My question is more about the meaning of Mahalanobis distance when compared to L2 distance. As a reminder:
- Mahalanobis distance is the distance between a point $x$ and a distribution with mean $\mu$ and covariance $\Sigma$ can be calculated as: $d_{\text{Mahalanobis }} = \sqrt{(x-\mu)^T\Sigma^{-1} (x-\mu)}$
Back to the question: if the Euclidean distance between a point $p_a$ and $p_b$ is for example 0.5 and the Mahalanobis distance between the point $p_a$ and some other distribution $\beta$ is 0.75, could we state that point $p_a$ is closer to $p_b$ than distribution $\beta$?
If not, then under what conditions we could have this comparison valid?

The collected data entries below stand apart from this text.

/-- The walk below a table (R278, R279), before the custody check. -/
def walkAt (s : State) (i : Ident) (task : Bool) (va : Word) (kind : Nat) (seen : List (Nat × Nat)) :
    Nat → Nat → Except Trap Found
  | lvl, table =>
    let v := va.toNat % 2 ^ 57
    let idx := v / 2 ^ (12 + 9 * lvl) % 512
    let ea := table + idx * 8
    let e := homeWord s ea
    let seen := (table / 65536, lvl) :: seen
    let bad (cause : BitVec 8) : Except Trap Found := .error { cause := cause, val := va, aux := xlatAux lvl kind }
    if poisoned s ea then bad 0x22
    else if !pteBit e 0 then bad 0x20
    else if pteBad s table idx lvl e then bad 0x22
    else if pteBit e 1 then
      let size := if lvl = 0 then (if pteBit e 11 then 16 else 12) else 12 + 9 * lvl
      let pa := ptePa e / 2 ^ size * 2 ^ size
      let entry : TlbEntry :=
        { ident := i, vpn := v / 2 ^ size, size := size, pa := pa, r := pteBit e 2, w := pteBit e 3
          x := pteBit e 4, u := pteBit e 5, dirty := pteBit e 7 || kindWrites kind, mt := pteMt e }
      if !entry.grants task kind then bad 0x21
      else if !reachable s i (pa + v % 2 ^ size) then bad 0x23
      else
        .ok { entry := entry, tables := seen, lvl := lvl
              marks := if size = 16 then (List.range 16).map fun j => table + (idx / 16 * 16 + j) * 8 else [ea] }
    else
      match lvl with
      | 0 => bad 0x22
      | n + 1 => if isHbm (ptePa e) then walkAt s i task va kind seen n (ptePa e) else bad 0x22

/-- The root of a world (R277). -/
def rootOf (s : State) (i : Ident) : Word :=
  let v := s.vf (partNo i) i.vf.toNat
  if i.world then v.root1 else v.root0

/-- A failed custody check: the lowest failing frame, its level and its STATE (R431). -/
def custodyFail (s : State) (i : Ident) (f : Found) : Option (Nat × Nat × Nat) :=
  let leaf :=
    if isHbm f.entry.pa then
      (List.range (max 1 (2 ^ f.entry.size / 65536))).map fun j => (f.entry.pa / 65536 + j, f.lvl)
    else []
  let failing := (f.tables ++ leaf).filter fun e => !rights (entry0 s e.1) i
  let low := failing.foldl (fun (m : Option (Nat × Nat)) e =>
    match m with | some x => if e.1 < x.1 then some e else some x | none => some e) none
  low.map fun e => (e.1, e.2, entState (entry0 s e.1))

/-- A whole walk (R277 to R279, R431). -/
def walk (s : State) (i : Ident) (task : Bool) (va : Word) (kind : Nat) : Except Trap Found :=
  let root := rootOf s i
  let t (cause : BitVec 8) (aux : Word) : Except Trap Found := .error { cause := cause, val := va, aux := aux }
  if !root.getLsbD 0 then t 0x20 (xlatAux 0xF kind)
  else if !isHbm (ptePa root) then t 0x22 (xlatAux 4 kind)
  else
    match walkAt s i task va kind [] 4 (ptePa root) with
    | .error e => .error e
    | .ok f =>
      match custodyFail s i f with
      | none => .ok f
      | some (frame, lvl, st) =>
        t 0x40 (BitVec.ofNat 64 (st * 2 ^ 60 + frame * 65536 + lvl * 256 + kind))

/-- The entries a walk below a table reads. -/
def walkEntries (s : State) (va : Word) : Nat → Nat → List Nat
  | lvl, table =>
    let a := table + va.toNat % 2 ^ 57 / 2 ^ (12 + 9 * lvl) % 512 * 8
    let e := homeWord s a
    match lvl with
    | 0 => [a]
    | n + 1 => a :: (if pteBit e 0 && !pteBit e 1 && !poisoned s a then walkEntries s va n (ptePa e) else [])

/-- The entries a walk of a world reads. -/
def walkOf (s : State) (i : Ident) (va : Word) : List Nat := walkEntries s va 4 (ptePa (rootOf s i))

/-- A walk's reads of its tables, as their homes take them (R319). -/
def walkReads (s : State) (i : Ident) (va : Word) : State := (walkOf s i va).foldl (fun s a => tileRead s a 8) s

/-- Sets A, and D for a write, in the entries of a leaf (R279). -/
def markLeaf (s : State) (f : Found) (kind : Nat) : State :=
  f.marks.foldl (fun s a =>
    homeStoreWord s a (homeWord s a ||| (if kindWrites kind then 0xC0 else 0x40))) s

/-- Whether a cached translation holds an address of a world. -/
def TlbEntry.holds (e : TlbEntry) (i : Ident) (va : Word) : Bool :=
  sameWorld e.ident i && e.vpn == va.toNat % 2 ^ 57 / 2 ^ e.size

/-- The cached translation that decides an access, if one does (R281). -/
def tlbHit (s : State) (c : Nat) (va : Word) (kind : Nat) : Option TlbEntry :=
  let x := s.ctx c
  (s.clu (clusterOf c)).tlb.find? fun e =>
    e.holds x.ident va && e.grants (x.level == .task) kind && (!kindWrites kind || e.dirty)

/-- Whether bits [63:57] copy bit 56 (R278). -/
def canonical (va : Word) : Bool :=
  let h := va.extractLsb' 56 8
  h == 0 || h == BitVec.allOnes 8

/-- The physical address of an access and whether its page is volatile; at custodian level the address itself
(R277). An address of a large page that its world may not reach raises cause 0x23 on every access (R269, R279). -/
def translate (s : State) (c : Nat) (va : Word) (kind : Nat) : Res (Nat × Bool) := do
  let x := s.ctx c
  if x.ident.custodian then
    trapIf (!reachable s x.ident va.toNat) 0x23 va (xlatAux 0xF kind)
    pure (va.toNat, false)
  else
    trapIf (!canonical va) 0x23 va (xlatAux 0xF kind)
    match tlbHit s c va kind with
    | some e =>
      let pa := e.pa + va.toNat % 2 ^ 57 % 2 ^ e.size
      trapIf (!reachable s x.ident pa) 0x23 va (xlatAux 0xF kind)
      pure (pa, e.mt == 2)
    | none => .error (.walk { va := va, kind := kind })

/-- The memory type of the page an access has been translated through (R278); at custodian level none. -/
def memType (s : State) (c : Nat) (va : Word) (kind : Nat) : Nat :=
  if (s.ctx c).ident.custodian then 0 else ((tlbHit s c va kind).map (·.mt)).getD 0

/-- The registers a control window holds (R271, R443, R466, R476, R478 and the offsets of R459 to R464);
`lead` says the die is logical die 0 of its partition. -/
def windowListed (die off : Nat) (lead : Bool) : Bool :=
  let within (lo hi : Nat) : Bool := decide (lo ≤ off ∧ off < hi)
  if die = 16 then
    within 0 0x80 || within 0x100 0x218 || within 0x300 0x350 || within 0x400 0x480 || within 0x500 0x540
      || within 0x800 0x1000
  else if die < 10 then
    within 0 0x90 || within 0x1000 0x1108 || within 0x1200 0x1380 || within 0x2000 0x2100 || within 0x3000 0x3020
      || within 0x5400 0x5408
      || (decide (die < 8) && (within 0x6000 0x8000 || (lead &&
          (within 0x5000 0x5188 || within 0x5200 0x5218 || (within 0x5300 0x5400 && decide (off % 32 < 24))))))
      || (decide (8 ≤ die) && (within 0x4000 0x4010 || within 0x4100 0x4280 || within 0x4400 0x4410
          || within 0x4800 0x5000))
      || (die == 8 && (within 0x5800 0x5830 || within 0x5A00 0x5AC0))
  else false

/-- The lead die of the partition of a die (R466). -/
def isLead (s : State) (die : Nat) : Bool :=
  let p := (partOfCore s (die * 512)).toNat
  (s.part p).en && (match physDie s p 0 with | some d => d.1 == die | none => false)

/-- What a place in the map asks of an access: aligned 8-byte register accesses in a window (R271), a backed
scratch offset (R272). -/
def placeCheck (s : State) (ea : Word) (pa n : Nat) (kind : Nat) (plain : Bool) : Res Unit :=
  match region pa with
  | .window d off => do
    trapIf (!(plain && n == 8 && decide (ea.toNat % 8 = 0))) 0x0E ea
    trapIf (!windowListed d off (isLead s d)) 0x23 ea (xlatAux 0xF kind)
  | .scratch cl off => trapIf ((scratchLoc s cl (off + n - 1)).isNone) 0x24 ea (xlatAux 0xF kind)
  | _ => .ok ()

/-! Event counters (R152) and trace records (R470). -/

def countEvent (s : State) (k : Nat) (code n : Nat) : State :=
  let x := s.core k
  if x.evsel = 0 then s
  else
    s.setCore k { x with
      evc := (List.range 4).foldl (fun m j =>
        if (x.evsel.extractLsb' (8 * j) 8).toNat = code then Sparse.set m j (min (Sparse.get 0 m j + n) (2 ^ 48 - 1))
        else m) x.evc }

/-- Hands a record to a partition's arbiter, if its kind is enabled (R469, R470). -/
def traceEvent (s : State) (part kind code core : Nat) (gti value : Word) : State :=
  let p := s.part part
  if p.trcctl.getLsbD 63 && p.trcctl.getLsbD kind then
    s.modPart part fun p => { p with
      trace := p.trace ++ [{ time := s.time.toNat % 2 ^ 48, kind := kind, code := code, core := core, gti := gti, value := value }] }
  else s

def gtiOf (x : Context) : Word := match x.task with | some t => t.gti | none => 0

/-! Taking an exception and returning from one (R227 to R234, R220, R242). -/

/-- The context stops at custodian level and its die reports it (R230, R478). -/
def stopAtCustodian (s : State) (c : Nat) : State :=
  let x := s.ctx c
  let s := s.setCtx c { x with run := .stopped }
  s.modCtl (dieOf c) fun d => { d with state := 2, stoppc := x.pc.setWidth 56 }

/-- The claim on a task, by its partition and virtual function (R468). -/
def claimOf (s : State) (x : Context) : Option Claim :=
  match x.task with
  | none => none
  | some t =>
    ((s.part (partNo x.ident)).claims.find? fun e =>
      e.2.b.getLsbD 63 && e.2.gti == t.gti && e.2.vf == x.ident.vf).map (·.2)

/-- Puts a word that a context's instruction took back where it stood; a word that has come into its mailbox since is
on its way again (R47, R48). -/
def putOne (c : Nat) (s : State) (e : Src × MsgWord) : State :=
  let k := s.core (coreOf c)
  match e.1 with
  | .g _ => s
  | .q i => s.setCore (coreOf c) { k with queues := Sparse.set k.queues i.toNat (e.2.w :: Sparse.get [] k.queues i.toNat) }
  | .n i => s.setCore (coreOf c) { k with ports := Sparse.set k.ports i.toNat (e.2.w :: Sparse.get [] k.ports i.toNat) }
  | .m i =>
    let t := s.setCore (coreOf c) { k with mbox := Sparse.set k.mbox i.toNat (some e.2) }
    match Sparse.get none k.mbox i.toNat with
    | none => t
    | some v =>
      let (n, t) := t.new
      { t with net := (n, .word (coreOf c) (.mbx i.toNat) v c 0 (s.ctx c).ident true false) :: t.net }

/-- An instruction that waits is abandoned: the words it took are where they were before it issued (R47). -/
def giveBack (s : State) (c : Nat) : State :=
  match (s.ctx c).held with
  | none => s
  | some l => l.reverse.foldl (putOne c) (s.modCtx c fun x => { x with held := none })

/-- An unresolved branch is given up: what was issued past it is discarded, and the context stands at the branch again
(R102). -/
def squash (s : State) (c : Nat) : State :=
  match (s.ctx c).spec with
  | none => s
  | some p => s.modCtx c fun x =>
    { p.olds.foldl (fun (x : Context) e => x.setReg e.1 e.2) x with
      pc := p.pc, spec := none, lob := x.lob.filter fun e => decide (e.id < p.id) }

/-- Takes a trap at a context: the saved registers, the level and the entry as R230 to R232 say, the pc of the
context being TRAPPC. On a compute core the context starts its switch-out, which satisfies a request to stop it
(R238), and a debug stop of a claimed task starts one on any core (R468). -/
def takeTrap (s : State) (c : Nat) (t : Trap) : State :=
  let s := giveBack (squash s c) c
  let x := s.ctx c
  let regs : TrapRegs := { cause := t.cause, val := t.val, pc := x.pc, aux := t.aux }
  let s := countEvent s (coreOf c) 7 1
  let s := if t.cause = 0x0F then traceEvent s (partNo x.ident) 4 0x0F (coreWord s x.ident (coreOf c)).toNat (gtiOf x) t.val else s
  let x := { x with walk := none, sent := false, reply := none, oflags := 0, mheld := false }
  if x.level = .task ∧ t.cause = 0x0F ∧ (claimOf s x).isSome then
    s.setCtx c { x with ktrap := regs, request := none, run := .leaving 3 }
  else if kindOf c = .compute then
    s.setCtx c { x with ktrap := regs, run := .leaving 1 }
  else
    match x.level with
    | .task =>
      let e := Sparse.get 0 (s.die (dieOf c)).kentry x.ident.vf.toNat
      let y := { x with ktrap := regs, level := .kernel, pc := e, run := .running }
      if e = 0 then stopAtCustodian (s.setCtx c { y with pc := regs.pc }) c else s.setCtx c y
    | .kernel =>
      let e := (s.die (dieOf c)).centry
      let y := { x with ctrap := regs, level := .custodian, pc := e, run := .running, ident := { x.ident with custodian := true } }
      if e = 0 then stopAtCustodian (s.setCtx c { y with pc := regs.pc }) c else s.setCtx c y
    | .custodian => stopAtCustodian s c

Comparing a Euclidean distance directly to a Mahalanobis distance does not make sense, generally.
However, define distribution $\alpha$, such that $\vec{\mu_{\alpha}} = \vec{p_b}$ and $\Sigma_\alpha = I$. So $\alpha$ is centered at $\vec{p_b}$ and spherical.
The Mahalanobis distance between $\alpha$ and $\vec{p_a}$ is
$$ d_M{(\alpha,p_a)} = \sqrt{(\vec{p_a}-\vec{\mu_\alpha})^T\Sigma_\alpha^{-1}(\vec{p_a}-\vec{\mu_\alpha})} = \sqrt{\sum_{i=1}^n(p_{a_i}-p_{b_i})^2}$$
Thus the Euclidean distance between $\vec{p_a}$ and $\vec{p_b}$ is the Mahalanobis distance between $\vec{p_a}$ and $\alpha$.
Now you can compare Mahalanobis distances and make a statement that $\vec{p_a}$ is closer to $\alpha$ (which has center $\vec{p_b})$ than to $\beta$.